PLoS One. 2016 Sep 29;11(9):e0163843. doi: 10.1371/journal.pone.0163843. eCollection 2016.

Abstract

Non-alcoholic steatohepatitis (NASH) is a common liver disease characterized by hepatic lipid accumulation (steatosis) and inflammation. Currently, therapeutic options are poor and the long-term burden to society is constantly increasing. Previously, macrophage stimulating protein (MSP)-a serum protein mainly secreted by liver-was shown to inhibit oxidized low-density lipoprotein (OxLDL)/lipopolysaccharides (LPS)-induced inflammation in mouse macrophages. Additionally, MSP could reduce palmitic acid (PA)-induced lipid accumulation and lipogenesis in the HepG2 cell line. Altogether, these data suggest MSP as a suppressor for metabolic inflammation. However, so far the potential of MSP to be used as a treatment for NASH was not investigated.
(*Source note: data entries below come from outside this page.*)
/-- An access to an HDMI-block register the block has. -/
theorem listedEvent_tx (s : State) {n : Nat} (h : n ∈ txRegisters s.cfg) (kind : AccessKind) (w : Word) :
    ListedEvent s { step := s.seqStep, kind := kind, space := .tx, address := byteAddress s.cfg .tx (txByteOffset s.cfg n),
                    value := w } :=
  ⟨rfl, .inl ⟨rfl, List.mem_map_of_mem (List.mem_map_of_mem h)⟩⟩

theorem perform_addsListedEvents {s : State} {a : Access} (h : a.Listed s.cfg) : AddsListedEvents s (s.perform a) := by
  cases a with
  | txWrite n b =>
    have hist : (s.perform (.txWrite n b)).history = s.history ++ [txWriteEvent s.cfg s.seqStep n b] := rfl
    exact ⟨_, hist, by simp, List.forall_mem_singleton.2 (listedEvent_tx s h .write _)⟩
  | txModify n m b =>
    exact ⟨_, performList_txModify_history s s.seqStep n m b, by simp,
      List.forall_mem_cons.2 ⟨listedEvent_tx s h .read _, List.forall_mem_singleton.2 (listedEvent_tx s h .write _)⟩⟩
  | dcWrite off w =>
    have hist : (s.perform (.dcWrite off w)).history = s.history ++ [dcWriteEvent s.cfg s.seqStep off w] := rfl
    exact ⟨_, hist, by simp, List.forall_mem_singleton.2 ⟨rfl, .inr ⟨rfl, rfl, List.mem_map_of_mem h⟩⟩⟩

theorem State.lockReadLogged_history (s : State) (n : Nat) :
    (s.lockReadLogged n).history = s.history ++ [lockEvent s.cfg s.seqStep n s.lockAnswer] := by
  simp [State.lockReadLogged, State.logAccess, lockEvent]

theorem lockReadLogged_addsListedEvents (s : State) {n : Nat} (h : n ≤ 0x12) :
    AddsListedEvents s (s.lockReadLogged n) :=
  ⟨_, s.lockReadLogged_history n, by simp,
    List.forall_mem_singleton.2 (listedEvent_tx s (mem_txRegisters_pll _ h) .read _)⟩

@[simp] theorem State.pollFailed_history (s : State) (c : Cause) : (s.pollFailed c).history = s.history := by
  rcases State.pollFailed_cases s c with e | e <;> simp [e]

/-- A poll records its lock read and nothing else. -/
theorem State.stepPollPre_history (s : State) : s.stepPollPre.history = (s.lockReadLogged regPrePllLock).history := by
  unfold State.stepPollPre
  simp only
  split <;> simp

theorem State.stepPollPost_history (s : State) : s.stepPollPost.history = (s.lockReadLogged regPostPllLock).history := by
  unfold State.stepPollPost
  simp only
  split <;> simp

theorem State.stepMapFmt_history (s : State) : s.stepMapFmt.history = s.history := by
  unfold State.stepMapFmt
  split
  · simp
  · simp only
    split_ifs <;> simp

/-- The history alone decides. -/
theorem AddsListedEvents.congr {s t u : State} (h : AddsListedEvents s t) (hu : u.history = t.history) :
    AddsListedEvents s u := by
  unfold AddsListedEvents
  rwa [hu]

theorem sequencerTurn_addsListedEvents {s t : State} (hc : Consistent s) (h : sequencerTurn s = .next t) :
    AddsListedEvents s t := by
  obtain ⟨-, rfl⟩ | ⟨-, hstep⟩ := sequencerTurn_cases h
  · exact .of_history_eq rfl
  obtain ⟨hm, ⟨-, rfl⟩ | ⟨-, rfl⟩ | ⟨-, rfl⟩ | ⟨-, rfl⟩ | ⟨-, rfl⟩ | ⟨-, a, ha, rfl⟩⟩ := sequencerStep_cases hstep
  · exact .of_history_eq (by simp [State.stepSolvePre])
  · exact .of_history_eq (by simp [State.stepSolvePost])
  · exact (lockReadLogged_addsListedEvents s (by decide)).congr s.stepPollPre_history
  · exact (lockReadLogged_addsListedEvents s (by decide)).congr s.stepPollPost_history
  · exact .of_history_eq s.stepMapFmt_history
  · exact (perform_addsListedEvents (stepAccess_listed hc hm ha)).congr (by simp)

/-- Settles O35: a turn of the sequencer records the accesses of one micro-step, and the outside records none. -/
theorem engineAccessesListedRegisters : Obligations.EngineAccessesListedRegisters := by
  intro s t hc h
  change AddsListedEvents s t
  obtain ⟨-, ⟨-, hturn⟩ | ⟨-, -, rfl⟩ | ⟨i, -, hinput⟩⟩ := step_cases h
  · exact sequencerTurn_addsListedEvents (s := s.turnTaken) (hc.queues _ _) hturn
  · exact .of_history_eq rfl
  · exact .of_history_eq (performInput_history (again := s.turnTaken) (s := s.inputTaken) rfl hinput)

end Sys2Proof.Machine
end

section
/-! The command word (30_encoding.md R100 to R111): which words decode to which command, which are illegal, and what a
step does with a word written to CMD, with a turn of the sequencer and with WAIT. -/

namespace Sys2Proof

/-! Decoding the fields. -/

theorem decodeFields_of_zero_ne {zero : Half} (h : zero ≠ 0) (op sel : Byte) :
    decodeFields op sel zero = .reject .zeroFieldSet := if_pos h

theorem decodeFields_of_plainCommand {op : Byte} {i : Instr} (h : plainCommand op = some i) (sel : Byte) :
    decodeFields op sel 0 = if sel = 0 then .instr i else .reject .selNotTaken := by
  obtain ⟨-, -, hpanel, hslot⟩ := plainCommand_some h
  rw [decodeFields, if_neg (not_not_intro rfl), if_neg hpanel, if_neg hslot, h]

theorem decodeFields_of_unknownOpcode {op : Byte} (hpanel : op ≠ 0x11) (hslot : op ≠ 0x21)
    (h : plainCommand op = none) (sel : Byte) : decodeFields op sel 0 = .reject .unknownOpcode := by
  rw [decodeFields, if_neg (not_not_intro rfl), if_neg hpanel, if_neg hslot, h]

theorem decodeFields_opcode_sel (i : Instr) : decodeFields i.opcode i.sel 0 = .instr i := by cases i <;> rfl

/-- The opcode map of 30_encoding.md R102. -/
theorem mem_opcodes_iff {op : Byte} :
    op ∈ ([0x00, 0x01, 0x02, 0x03, 0x04, 0x05, 0x10, 0x11, 0x20, 0x21, 0x7F] : List Byte) ↔
      op = 0x11 ∨ op = 0x21 ∨ plainCommand op ≠ none := by
  unfold plainCommand
  split_ifs <;> simp_all

/-- The fields of an illegal word (30_encoding.md R111). -/
theorem exists_decodeFields_eq_reject_iff {op sel : Byte} {zero : Half} :
    (∃ r, decodeFields op sel zero = .reject r) ↔
      zero ≠ 0 ∨ op ∉ ([0x00, 0x01, 0x02, 0x03, 0x04, 0x05, 0x10, 0x11, 0x20, 0x21, 0x7F] : List Byte) ∨
      (op ∉ ([0x11, 0x21] : List Byte) ∧ sel ≠ 0) := by
  rw [mem_opcodes_iff]
  by_cases hzero : zero = 0
  case neg => exact iff_of_true ⟨_, decodeFields_of_zero_ne hzero op sel⟩ (.inl hzero)
  subst hzero
  by_cases hpanel : op = 0x11
  · subst hpanel
    exact iff_of_false nofun (by simp)
  by_cases hslot : op = 0x21
  · subst hslot
    exact iff_of_false nofun (by simp)
  cases hplain : plainCommand op with
  | none =>
    exact iff_of_true ⟨_, decodeFields_of_unknownOpcode hpanel hslot hplain sel⟩ (.inr (.inl (by simp_all)))
  | some i =>
    rw [decodeFields_of_plainCommand hplain]
    split
    · exact iff_of_false nofun (by simp_all)
    · exact iff_of_true ⟨_, rfl⟩ (.inr (.inr ⟨by simp_all, ‹_›⟩))

/-! Decoding the word. -/

theorem decodeWord_encode (i : Instr) : decodeWord (encode i) = .instr i := by
  obtain ⟨hop, hsel, hzero⟩ : Laws.EncodeFields.Statement i := Laws.EncodeFields.fields_of_word i.opcode i.sel
  rw [decodeWord, hop, hsel, hzero, decodeFields_opcode_sel]

theorem decodeWord_eq_instr_iff {i : Instr} {w : Word} : decodeWord w = .instr i ↔ encode i = w :=
  ⟨fun h => (Machine.eq_encode_of_decodeWord h).symm, fun h => h ▸ decodeWord_encode i⟩

/-- Settles O1: the encoded word carries the command's fields, which decode to the command; and the fields of a word
that decodes are those of the command, so that they put together the same word. -/
theorem decodeAndEncodeAgree : Obligations.DecodeAndEncodeAgree := fun _ _ => decodeWord_eq_instr_iff

theorem Decoded.exists_eq_reject_iff (d : Decoded) : (∃ r, d = .reject r) ↔ ¬ ∃ i, d = .instr i := by
  cases d <;> simp

/-- Settles O2: the decoder's tests on the fields are the three reasons of R111, and a word it does not reject is the
word of the command it decodes to. -/
theorem illegalWordsAreExactlyThese : Obligations.IllegalWordsAreExactlyThese := by
  intro w
  refine ⟨exists_decodeFields_eq_reject_iff, ?_⟩
  rw [Decoded.exists_eq_reject_iff]
  simp only [decodeWord_eq_instr_iff]

/-- Settles O3: the legal samples are words of commands, and the three illegal ones fail one test each. -/
theorem sampleWordsDecode : Obligations.SampleWordsDecode :=
  ⟨decodeWord_encode .pllConfigure, decodeWord_encode (.vtDc 1), decodeWord_encode (.cscLoad 4),
    decodeWord_encode (.vtDc 2), decodeWord_encode .clrerr, rfl, rfl, rfl⟩

namespace Machine

/-! Steps. -/

/-- The issue of a legal word is the issue of its command, BUSY or not: both raise CmdBusy while BUSY. -/
theorem issueWord_of_decodeWord {w : Word} {i : Instr} (h : decodeWord w = .instr i) (s : State) :
    issueWord w s = exec i s := by
  unfold issueWord
  split
  · rename_i hbusy
    exact (exec_of_busy i hbusy).symm
  · rw [h]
We hypothesized that MSP reduces lipid accumulation and hepatic inflammation. To investigate the effects of MSP in the early stage of NASH, low-density lipoprotein receptor (Ldlr-/-) mice were fed either a regular chow or a high fat, high cholesterol (HFC) diet for 7 days. Recombinant MSP or saline (control) was administrated to the mice by utilizing subcutaneously-implanted osmotic mini-pumps for the last 4 days. As expected, mice fed an HFC diet showed increased plasma and hepatic lipid accumulation, as well as enhanced hepatic inflammation, compared with chow-fed controls. Upon MSP administration, the rise in cholesterol and triglyceride levels after an HFC diet remained unaltered. Surprisingly, while hepatic macrophage and neutrophil infiltration was similar between the groups, MSP-treated mice showed increased gene expression of pro-inflammatory and pro-apoptotic mediators in the liver, compared with saline-treated controls. Contrary to our expectations, MSP did not ameliorate NASH. Observed changes in inflammatory gene expression suggest that further research is needed to clarify the long-term effects of MSP.

Grants and funding

JL is supported by the Chinese Scholarship Council with file number 201307040028. DC is a recipient of a Marie Curie fellowship (Grant PIIF-GA-2012-332230). Research in the DN laboratory is funded by The Netherlands Organization for Scientific Research (NWO) (VIDI grant number 864.10.007). Research in the laboratory of RSS is supported by the Maag Lever Darm Stichting (MLDS) (WO 08-16 and WO 11-35), the Netherlands Organisation for Scientific Research (NWO) (VIDI grant number 016.126.327), and the Cardiovascular Research Netherlands (CVON) IN-CONTROL grant (CVON 2012-03). The funders had no role in study design, data collection and analysis, decision to publish, or preparation of the manuscript.